[EXERCISE MATERIAL Boundary: Start]
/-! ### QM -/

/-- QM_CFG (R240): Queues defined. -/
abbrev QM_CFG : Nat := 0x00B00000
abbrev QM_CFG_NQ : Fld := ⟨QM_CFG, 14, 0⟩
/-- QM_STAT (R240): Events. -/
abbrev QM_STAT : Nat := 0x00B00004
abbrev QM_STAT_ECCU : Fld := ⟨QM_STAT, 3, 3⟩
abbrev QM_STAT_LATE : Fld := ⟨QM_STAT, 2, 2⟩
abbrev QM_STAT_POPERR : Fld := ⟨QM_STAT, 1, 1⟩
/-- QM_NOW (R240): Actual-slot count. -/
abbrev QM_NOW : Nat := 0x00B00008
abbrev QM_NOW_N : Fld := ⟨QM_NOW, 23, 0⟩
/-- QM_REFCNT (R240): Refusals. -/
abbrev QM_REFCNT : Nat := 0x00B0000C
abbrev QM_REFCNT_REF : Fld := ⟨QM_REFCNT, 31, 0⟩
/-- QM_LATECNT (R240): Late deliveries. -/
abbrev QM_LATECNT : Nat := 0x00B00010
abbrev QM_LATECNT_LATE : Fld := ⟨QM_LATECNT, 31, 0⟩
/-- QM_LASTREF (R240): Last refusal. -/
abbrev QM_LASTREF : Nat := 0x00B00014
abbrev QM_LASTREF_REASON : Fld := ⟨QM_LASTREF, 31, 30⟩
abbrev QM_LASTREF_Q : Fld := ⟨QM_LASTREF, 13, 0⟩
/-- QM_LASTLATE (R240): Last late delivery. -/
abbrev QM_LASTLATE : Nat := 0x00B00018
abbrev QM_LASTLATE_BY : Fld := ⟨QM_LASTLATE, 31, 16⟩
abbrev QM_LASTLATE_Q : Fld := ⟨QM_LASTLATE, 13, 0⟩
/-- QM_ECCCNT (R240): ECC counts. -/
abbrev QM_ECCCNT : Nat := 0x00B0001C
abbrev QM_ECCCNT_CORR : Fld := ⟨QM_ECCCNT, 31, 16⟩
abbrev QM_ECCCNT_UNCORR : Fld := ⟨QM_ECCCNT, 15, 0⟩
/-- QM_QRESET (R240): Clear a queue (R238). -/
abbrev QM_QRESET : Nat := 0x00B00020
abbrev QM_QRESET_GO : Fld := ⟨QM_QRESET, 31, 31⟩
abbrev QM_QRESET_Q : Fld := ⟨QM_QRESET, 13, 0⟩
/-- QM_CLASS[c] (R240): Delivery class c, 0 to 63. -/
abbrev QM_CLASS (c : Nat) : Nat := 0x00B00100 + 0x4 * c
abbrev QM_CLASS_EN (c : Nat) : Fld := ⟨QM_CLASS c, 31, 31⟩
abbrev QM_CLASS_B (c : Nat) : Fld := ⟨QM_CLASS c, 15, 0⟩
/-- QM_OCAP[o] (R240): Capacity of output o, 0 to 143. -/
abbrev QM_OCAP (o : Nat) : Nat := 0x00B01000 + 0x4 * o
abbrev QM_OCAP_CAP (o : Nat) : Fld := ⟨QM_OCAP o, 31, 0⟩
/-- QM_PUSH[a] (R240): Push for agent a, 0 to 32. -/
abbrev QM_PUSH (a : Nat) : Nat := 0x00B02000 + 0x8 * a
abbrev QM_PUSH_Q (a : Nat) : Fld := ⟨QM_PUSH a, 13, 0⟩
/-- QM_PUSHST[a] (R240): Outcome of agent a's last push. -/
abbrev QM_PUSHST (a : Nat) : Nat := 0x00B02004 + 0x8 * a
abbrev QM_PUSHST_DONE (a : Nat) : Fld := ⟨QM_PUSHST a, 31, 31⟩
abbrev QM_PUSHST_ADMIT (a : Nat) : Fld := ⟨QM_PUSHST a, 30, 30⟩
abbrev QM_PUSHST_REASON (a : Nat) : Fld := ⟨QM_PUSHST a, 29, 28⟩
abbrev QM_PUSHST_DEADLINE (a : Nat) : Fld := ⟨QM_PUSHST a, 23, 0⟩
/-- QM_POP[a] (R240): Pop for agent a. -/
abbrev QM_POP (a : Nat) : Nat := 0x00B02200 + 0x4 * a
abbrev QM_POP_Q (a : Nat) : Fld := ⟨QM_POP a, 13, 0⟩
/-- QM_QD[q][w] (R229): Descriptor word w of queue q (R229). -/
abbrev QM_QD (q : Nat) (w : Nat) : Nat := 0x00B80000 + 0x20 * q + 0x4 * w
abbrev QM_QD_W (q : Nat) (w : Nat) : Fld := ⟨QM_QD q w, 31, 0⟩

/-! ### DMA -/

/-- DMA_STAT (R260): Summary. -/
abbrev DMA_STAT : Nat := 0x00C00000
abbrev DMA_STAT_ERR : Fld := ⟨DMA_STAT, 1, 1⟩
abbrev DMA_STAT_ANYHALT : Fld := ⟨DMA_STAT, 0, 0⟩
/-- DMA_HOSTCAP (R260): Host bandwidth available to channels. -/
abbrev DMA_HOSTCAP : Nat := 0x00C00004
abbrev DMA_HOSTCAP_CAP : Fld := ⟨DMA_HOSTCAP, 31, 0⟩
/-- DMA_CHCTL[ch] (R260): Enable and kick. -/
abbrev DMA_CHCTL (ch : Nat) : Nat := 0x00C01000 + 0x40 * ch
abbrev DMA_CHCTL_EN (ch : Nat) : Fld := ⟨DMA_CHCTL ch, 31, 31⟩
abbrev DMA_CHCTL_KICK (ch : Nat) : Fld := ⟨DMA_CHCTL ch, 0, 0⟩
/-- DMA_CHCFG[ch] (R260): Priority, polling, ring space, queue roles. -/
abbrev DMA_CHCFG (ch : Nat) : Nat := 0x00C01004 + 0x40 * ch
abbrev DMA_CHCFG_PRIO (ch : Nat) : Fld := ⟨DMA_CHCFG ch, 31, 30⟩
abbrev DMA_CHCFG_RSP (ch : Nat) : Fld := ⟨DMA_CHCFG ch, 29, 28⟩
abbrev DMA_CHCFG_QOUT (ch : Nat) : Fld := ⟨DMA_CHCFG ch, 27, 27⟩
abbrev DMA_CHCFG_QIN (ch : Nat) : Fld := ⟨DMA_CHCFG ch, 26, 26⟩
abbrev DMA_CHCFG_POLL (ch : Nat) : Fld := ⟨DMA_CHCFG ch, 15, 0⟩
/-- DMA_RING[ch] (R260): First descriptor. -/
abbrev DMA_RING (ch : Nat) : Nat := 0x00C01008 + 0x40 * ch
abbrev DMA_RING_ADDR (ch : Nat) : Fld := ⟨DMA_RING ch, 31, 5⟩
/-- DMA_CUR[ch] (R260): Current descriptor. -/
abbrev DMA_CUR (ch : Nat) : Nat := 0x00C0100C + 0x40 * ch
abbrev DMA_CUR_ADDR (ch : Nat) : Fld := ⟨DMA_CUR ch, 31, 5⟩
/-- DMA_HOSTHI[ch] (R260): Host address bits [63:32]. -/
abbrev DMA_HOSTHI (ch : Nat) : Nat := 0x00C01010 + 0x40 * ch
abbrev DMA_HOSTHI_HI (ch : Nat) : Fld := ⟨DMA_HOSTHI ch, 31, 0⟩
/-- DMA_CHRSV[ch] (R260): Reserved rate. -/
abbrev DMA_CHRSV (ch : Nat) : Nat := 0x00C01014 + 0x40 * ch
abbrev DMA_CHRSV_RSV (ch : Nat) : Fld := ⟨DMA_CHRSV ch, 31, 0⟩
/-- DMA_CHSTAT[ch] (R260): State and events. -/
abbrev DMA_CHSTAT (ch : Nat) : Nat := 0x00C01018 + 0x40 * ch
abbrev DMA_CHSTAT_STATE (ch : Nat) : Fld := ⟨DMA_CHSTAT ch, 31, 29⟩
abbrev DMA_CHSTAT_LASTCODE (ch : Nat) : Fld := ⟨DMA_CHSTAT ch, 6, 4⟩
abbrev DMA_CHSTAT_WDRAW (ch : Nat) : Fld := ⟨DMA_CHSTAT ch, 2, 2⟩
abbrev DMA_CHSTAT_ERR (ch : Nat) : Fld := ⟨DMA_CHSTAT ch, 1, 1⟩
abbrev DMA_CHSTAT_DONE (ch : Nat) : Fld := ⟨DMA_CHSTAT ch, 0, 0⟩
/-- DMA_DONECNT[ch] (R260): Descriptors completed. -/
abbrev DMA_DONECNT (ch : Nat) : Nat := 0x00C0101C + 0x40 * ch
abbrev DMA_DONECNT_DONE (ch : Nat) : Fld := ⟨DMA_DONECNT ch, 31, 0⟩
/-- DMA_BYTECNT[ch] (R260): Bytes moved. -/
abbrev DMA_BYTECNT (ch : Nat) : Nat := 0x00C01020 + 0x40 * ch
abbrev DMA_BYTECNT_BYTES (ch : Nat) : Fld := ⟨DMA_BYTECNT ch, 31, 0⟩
[EXERCISE MATERIAL Boundary: End]
[EXERCISE MATERIAL Boundary: Start]
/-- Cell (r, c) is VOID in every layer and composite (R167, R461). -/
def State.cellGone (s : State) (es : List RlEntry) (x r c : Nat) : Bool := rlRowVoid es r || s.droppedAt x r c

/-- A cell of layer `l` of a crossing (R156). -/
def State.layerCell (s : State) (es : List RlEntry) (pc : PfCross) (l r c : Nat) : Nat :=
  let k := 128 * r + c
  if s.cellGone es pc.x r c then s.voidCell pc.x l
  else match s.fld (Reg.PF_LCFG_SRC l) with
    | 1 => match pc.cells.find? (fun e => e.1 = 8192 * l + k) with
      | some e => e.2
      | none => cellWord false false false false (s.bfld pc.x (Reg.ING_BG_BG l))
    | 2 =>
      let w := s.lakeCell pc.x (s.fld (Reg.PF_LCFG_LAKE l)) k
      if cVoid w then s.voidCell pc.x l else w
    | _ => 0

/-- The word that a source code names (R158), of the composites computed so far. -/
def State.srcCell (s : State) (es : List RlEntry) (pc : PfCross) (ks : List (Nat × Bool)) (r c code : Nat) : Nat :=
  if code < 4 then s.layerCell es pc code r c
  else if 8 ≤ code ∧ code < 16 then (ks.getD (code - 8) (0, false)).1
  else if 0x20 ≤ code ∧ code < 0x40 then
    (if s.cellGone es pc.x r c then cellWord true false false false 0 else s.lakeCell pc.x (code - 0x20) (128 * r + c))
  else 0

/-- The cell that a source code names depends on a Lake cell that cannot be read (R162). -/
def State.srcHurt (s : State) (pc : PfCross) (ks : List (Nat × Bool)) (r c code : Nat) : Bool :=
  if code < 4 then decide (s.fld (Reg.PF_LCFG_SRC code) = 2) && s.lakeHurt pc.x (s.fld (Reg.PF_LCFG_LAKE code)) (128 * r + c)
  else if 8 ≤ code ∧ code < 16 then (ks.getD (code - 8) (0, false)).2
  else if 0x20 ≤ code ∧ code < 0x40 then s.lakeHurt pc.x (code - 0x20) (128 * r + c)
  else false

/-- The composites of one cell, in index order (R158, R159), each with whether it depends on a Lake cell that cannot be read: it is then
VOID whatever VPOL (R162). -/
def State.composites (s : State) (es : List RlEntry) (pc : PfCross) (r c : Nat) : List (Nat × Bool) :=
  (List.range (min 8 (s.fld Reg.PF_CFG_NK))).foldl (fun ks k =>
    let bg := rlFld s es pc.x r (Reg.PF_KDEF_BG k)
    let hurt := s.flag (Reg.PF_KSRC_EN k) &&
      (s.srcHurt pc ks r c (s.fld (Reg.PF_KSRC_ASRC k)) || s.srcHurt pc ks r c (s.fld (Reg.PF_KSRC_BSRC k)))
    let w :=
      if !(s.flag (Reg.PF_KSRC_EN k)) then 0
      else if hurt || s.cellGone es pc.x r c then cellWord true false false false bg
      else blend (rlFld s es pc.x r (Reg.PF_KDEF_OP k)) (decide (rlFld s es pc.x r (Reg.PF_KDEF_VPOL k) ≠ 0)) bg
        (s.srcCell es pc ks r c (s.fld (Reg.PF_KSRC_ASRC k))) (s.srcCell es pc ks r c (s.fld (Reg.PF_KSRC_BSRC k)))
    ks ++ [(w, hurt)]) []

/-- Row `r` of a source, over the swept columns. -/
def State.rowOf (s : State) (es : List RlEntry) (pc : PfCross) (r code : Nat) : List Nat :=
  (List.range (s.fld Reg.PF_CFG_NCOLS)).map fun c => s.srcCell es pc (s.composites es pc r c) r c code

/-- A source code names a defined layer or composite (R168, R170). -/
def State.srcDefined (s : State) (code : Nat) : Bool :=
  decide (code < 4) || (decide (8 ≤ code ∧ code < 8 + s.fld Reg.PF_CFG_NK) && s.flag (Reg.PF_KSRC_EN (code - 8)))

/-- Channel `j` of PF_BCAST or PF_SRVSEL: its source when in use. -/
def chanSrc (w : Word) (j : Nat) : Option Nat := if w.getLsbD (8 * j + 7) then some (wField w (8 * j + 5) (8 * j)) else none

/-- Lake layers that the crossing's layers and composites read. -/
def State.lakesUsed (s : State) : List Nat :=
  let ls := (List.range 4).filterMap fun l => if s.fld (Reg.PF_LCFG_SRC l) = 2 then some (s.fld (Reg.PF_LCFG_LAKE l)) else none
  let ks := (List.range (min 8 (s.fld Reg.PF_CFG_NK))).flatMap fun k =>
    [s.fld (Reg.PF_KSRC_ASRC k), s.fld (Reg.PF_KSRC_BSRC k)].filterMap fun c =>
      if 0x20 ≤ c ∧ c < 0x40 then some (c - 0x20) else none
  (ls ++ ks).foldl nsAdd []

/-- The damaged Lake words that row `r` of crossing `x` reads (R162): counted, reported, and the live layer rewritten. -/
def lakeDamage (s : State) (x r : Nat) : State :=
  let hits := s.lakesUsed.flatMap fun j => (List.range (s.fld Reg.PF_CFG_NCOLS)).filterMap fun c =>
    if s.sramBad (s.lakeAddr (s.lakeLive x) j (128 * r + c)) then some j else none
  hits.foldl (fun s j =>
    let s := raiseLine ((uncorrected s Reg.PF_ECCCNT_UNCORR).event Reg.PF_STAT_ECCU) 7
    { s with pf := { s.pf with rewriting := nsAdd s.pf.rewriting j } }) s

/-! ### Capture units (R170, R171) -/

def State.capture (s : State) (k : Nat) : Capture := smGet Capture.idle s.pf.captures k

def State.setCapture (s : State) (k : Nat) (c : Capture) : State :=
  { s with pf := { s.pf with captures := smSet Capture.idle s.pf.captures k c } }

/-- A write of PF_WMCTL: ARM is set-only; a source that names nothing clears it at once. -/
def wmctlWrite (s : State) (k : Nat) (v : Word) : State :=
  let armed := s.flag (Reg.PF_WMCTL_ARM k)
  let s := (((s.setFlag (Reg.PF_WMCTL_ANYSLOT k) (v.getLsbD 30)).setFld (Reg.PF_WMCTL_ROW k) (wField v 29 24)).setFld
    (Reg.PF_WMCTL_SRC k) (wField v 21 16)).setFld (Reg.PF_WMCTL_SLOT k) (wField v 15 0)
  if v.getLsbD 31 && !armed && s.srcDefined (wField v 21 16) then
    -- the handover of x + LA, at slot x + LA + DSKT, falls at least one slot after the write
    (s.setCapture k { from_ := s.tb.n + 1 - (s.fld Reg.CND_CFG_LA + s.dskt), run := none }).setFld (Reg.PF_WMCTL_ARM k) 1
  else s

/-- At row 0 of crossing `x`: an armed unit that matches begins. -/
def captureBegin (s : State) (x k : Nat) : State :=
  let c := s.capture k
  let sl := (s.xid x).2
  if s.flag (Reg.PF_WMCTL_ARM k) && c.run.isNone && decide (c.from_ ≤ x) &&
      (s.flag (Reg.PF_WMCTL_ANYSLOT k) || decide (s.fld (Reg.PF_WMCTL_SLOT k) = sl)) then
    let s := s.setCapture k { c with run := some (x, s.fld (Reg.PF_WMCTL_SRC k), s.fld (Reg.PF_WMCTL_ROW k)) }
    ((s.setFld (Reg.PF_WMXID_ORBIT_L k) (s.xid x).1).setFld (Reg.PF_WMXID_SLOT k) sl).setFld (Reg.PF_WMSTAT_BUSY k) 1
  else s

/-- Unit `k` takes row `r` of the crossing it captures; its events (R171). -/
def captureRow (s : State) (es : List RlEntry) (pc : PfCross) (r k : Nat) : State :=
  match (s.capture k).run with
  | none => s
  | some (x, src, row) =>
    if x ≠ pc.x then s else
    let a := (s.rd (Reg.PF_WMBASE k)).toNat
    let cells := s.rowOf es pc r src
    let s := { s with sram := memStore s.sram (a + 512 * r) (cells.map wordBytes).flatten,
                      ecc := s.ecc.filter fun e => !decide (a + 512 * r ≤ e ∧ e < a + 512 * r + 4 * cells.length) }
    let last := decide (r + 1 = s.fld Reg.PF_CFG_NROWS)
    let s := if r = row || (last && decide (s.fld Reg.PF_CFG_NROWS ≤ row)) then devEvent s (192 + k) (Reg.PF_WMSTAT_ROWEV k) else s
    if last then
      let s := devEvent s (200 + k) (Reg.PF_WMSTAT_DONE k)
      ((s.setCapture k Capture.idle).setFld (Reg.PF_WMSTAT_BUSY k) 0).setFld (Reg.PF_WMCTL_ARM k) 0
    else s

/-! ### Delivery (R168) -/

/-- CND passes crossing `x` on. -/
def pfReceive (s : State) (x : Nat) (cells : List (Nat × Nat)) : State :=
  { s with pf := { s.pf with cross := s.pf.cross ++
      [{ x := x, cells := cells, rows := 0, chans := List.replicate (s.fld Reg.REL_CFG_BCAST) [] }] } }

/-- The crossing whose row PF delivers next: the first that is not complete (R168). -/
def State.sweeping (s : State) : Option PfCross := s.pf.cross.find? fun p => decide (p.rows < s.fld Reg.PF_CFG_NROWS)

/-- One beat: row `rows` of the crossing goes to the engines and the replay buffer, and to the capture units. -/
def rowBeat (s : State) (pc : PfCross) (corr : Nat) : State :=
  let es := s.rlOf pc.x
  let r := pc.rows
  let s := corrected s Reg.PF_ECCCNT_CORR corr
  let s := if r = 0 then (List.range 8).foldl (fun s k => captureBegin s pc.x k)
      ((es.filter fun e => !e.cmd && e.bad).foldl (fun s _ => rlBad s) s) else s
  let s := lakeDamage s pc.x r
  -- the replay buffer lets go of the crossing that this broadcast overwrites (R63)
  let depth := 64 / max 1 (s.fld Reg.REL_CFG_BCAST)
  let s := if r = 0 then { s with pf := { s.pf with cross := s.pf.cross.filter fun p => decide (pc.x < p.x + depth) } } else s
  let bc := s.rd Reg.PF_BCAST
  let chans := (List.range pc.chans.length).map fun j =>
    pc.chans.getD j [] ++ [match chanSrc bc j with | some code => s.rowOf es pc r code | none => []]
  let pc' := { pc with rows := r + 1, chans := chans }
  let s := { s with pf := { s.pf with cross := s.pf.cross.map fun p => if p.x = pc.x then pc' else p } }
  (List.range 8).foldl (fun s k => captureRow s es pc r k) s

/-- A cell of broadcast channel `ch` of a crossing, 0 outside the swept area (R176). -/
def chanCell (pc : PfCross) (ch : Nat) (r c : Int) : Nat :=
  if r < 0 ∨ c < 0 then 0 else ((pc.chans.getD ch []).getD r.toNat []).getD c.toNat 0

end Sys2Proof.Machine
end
[EXERCISE MATERIAL Boundary: End]
[EXERCISE MATERIAL Boundary: Start]
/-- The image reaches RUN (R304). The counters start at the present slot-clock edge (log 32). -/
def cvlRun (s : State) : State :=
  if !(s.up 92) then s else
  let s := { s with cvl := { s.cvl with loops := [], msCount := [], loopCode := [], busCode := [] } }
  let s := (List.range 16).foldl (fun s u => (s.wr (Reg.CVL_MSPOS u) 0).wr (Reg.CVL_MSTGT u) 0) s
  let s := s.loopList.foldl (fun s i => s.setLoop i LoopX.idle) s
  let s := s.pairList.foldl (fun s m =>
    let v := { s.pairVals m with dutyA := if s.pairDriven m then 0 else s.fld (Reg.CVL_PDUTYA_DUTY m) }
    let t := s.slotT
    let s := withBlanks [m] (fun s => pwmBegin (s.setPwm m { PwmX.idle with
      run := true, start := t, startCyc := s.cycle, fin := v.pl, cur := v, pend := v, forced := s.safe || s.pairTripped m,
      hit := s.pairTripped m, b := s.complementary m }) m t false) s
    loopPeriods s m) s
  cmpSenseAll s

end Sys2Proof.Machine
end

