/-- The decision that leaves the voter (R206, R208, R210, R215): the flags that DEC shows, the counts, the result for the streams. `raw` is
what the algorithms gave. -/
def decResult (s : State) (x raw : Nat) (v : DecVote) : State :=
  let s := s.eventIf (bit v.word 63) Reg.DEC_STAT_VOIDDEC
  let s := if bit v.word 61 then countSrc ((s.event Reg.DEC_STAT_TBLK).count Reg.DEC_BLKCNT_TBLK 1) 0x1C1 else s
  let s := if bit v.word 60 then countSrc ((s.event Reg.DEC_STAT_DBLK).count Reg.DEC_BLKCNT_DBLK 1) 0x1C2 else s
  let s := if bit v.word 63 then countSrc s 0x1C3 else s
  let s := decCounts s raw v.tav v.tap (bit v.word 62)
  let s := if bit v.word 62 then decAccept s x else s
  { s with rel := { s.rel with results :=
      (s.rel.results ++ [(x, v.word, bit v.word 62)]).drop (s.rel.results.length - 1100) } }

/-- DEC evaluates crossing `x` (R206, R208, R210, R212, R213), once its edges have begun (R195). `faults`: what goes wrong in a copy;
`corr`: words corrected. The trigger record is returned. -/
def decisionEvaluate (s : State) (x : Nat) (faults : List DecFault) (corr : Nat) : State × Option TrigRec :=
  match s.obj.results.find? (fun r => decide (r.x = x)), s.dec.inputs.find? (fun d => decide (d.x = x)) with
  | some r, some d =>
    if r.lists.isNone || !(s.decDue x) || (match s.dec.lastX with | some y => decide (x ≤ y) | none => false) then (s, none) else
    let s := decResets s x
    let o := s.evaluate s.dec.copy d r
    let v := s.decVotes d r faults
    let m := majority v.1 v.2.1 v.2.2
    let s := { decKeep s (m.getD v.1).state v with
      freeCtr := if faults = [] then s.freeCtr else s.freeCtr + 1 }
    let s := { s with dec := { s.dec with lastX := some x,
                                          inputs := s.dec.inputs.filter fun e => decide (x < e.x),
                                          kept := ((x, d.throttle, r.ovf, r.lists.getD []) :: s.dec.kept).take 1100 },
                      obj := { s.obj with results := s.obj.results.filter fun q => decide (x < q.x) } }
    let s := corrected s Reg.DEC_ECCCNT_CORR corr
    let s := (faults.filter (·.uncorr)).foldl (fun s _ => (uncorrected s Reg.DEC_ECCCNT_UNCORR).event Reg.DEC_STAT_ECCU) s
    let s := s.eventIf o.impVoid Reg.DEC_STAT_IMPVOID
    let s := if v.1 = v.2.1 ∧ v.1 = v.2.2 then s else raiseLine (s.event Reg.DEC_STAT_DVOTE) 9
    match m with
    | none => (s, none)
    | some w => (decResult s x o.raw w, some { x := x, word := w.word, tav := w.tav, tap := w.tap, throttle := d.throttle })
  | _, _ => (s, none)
[EXERCISE MATERIAL Boundary: End]
• WHAT NEEDS TO BE DONE
After locating the line with "8) (0, false)).2" above, return that line and every later line through the one with "else if hurt", word for word and with nothing else.

• EXERCISE RESULT
  else if 8 ≤ code ∧ code < 16 then (ks.getD (code - 8) (0, false)).2
  else if 0x20 ≤ code ∧ code < 0x40 then s.lakeHurt pc.x (code - 0x20) (128 * r + c)
  else false

/-- The composites of one cell, in index order (R158, R159), each with whether it depends on a Lake cell that cannot be read: it is then
VOID whatever VPOL (R162). -/
def State.composites (s : State) (es : List RlEntry) (pc : PfCross) (r c : Nat) : List (Nat × Bool) :=
  (List.range (min 8 (s.fld Reg.PF_CFG_NK))).foldl (fun ks k =>
    let bg := rlFld s es pc.x r (Reg.PF_KDEF_BG k)
    let hurt := s.flag (Reg.PF_KSRC_EN k) &&
      (s.srcHurt pc ks r c (s.fld (Reg.PF_KSRC_ASRC k)) || s.srcHurt pc ks r c (s.fld (Reg.PF_KSRC_BSRC k)))
    let w :=
      if !(s.flag (Reg.PF_KSRC_EN k)) then 0
      else if hurt || s.cellGone es pc.x r c then cellWord true false false false bg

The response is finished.